def State.evalDone (s : State) (q : QE) : State :=
  { s with sched := { s.sched with eval := s.sched.eval.filter (· ≠ q) } }.complete q 0 0xFFFF (BitVec.ofNat 64 (fld q.img 0x14 31 0))

/-- EVAL BEGIN: the window is open from its place in the sequence on. -/
def execEvalBegin (c : CtxId) (s : State) : Out :=
  match s.evalHead c true with
  | none => .next s
  | some q => if s.isIn c.toNat then .next (s.evalDone q) else .next s

/-- EVAL END: when every earlier command has completed. -/
def execEvalEnd (c : CtxId) (s : State) : Out :=
  match s.evalHead c false with
  | none => .next s
  | some q =>
    if s.isIn c.toNat && (s.ctx c.toNat).completeSeq == q.seq - 1 then .next (s.evalDone q) else .next s

/-! ### CHEAP (R186) -/

/-- CHEAP: once every earlier command of the context on its cluster is complete, its live-set descriptor is
copied. -/
def execCheap (c : CtxId) (cl : ClId) (s : State) : Out :=
  match s.sched.cheap.find? fun q => q.ctx = c && cCluster q.img = cl with
  | none => .next s
  | some q =>
    let a := fld q.img 0x10 15 0 * 128
    if !s.isIn c.toNat || ((s.ctx c.toNat).earlier q.seq).any (fun g => namesCluster g.img == some cl) then .next s
    else if !s.ownsIn c cl a 128 then .next (s.faultCmd q 0x0003 (BitVec.ofNat 64 a) (clUnit q.img))
    else
      let live := Mem.readN (s.clu cl.toNat).mem a 128
      let s := s.modCl cl.toNat fun x => x.modPc c.toNat fun y => { y with cheap := true, ran := false, live := live }
      .next ({ s with sched := { s.sched with cheap := s.sched.cheap.filter (· ≠ q) } }.complete q 0 cl.toNat 0)

end Sys2Proof.Machine
end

§ Work item
Using the records above, output exactly the lines from the one containing "let s := s.modCl" through the last line, and no others.

§ Response to this task
      let s := s.modCl cl.toNat fun x => x.modPc c.toNat fun y => { y with cheap := true, ran := false, live := live }
      .next ({ s with sched := { s.sched with cheap := s.sched.cheap.filter (· ≠ q) } }.complete q 0 cl.toNat 0)

end Sys2Proof.Machine
end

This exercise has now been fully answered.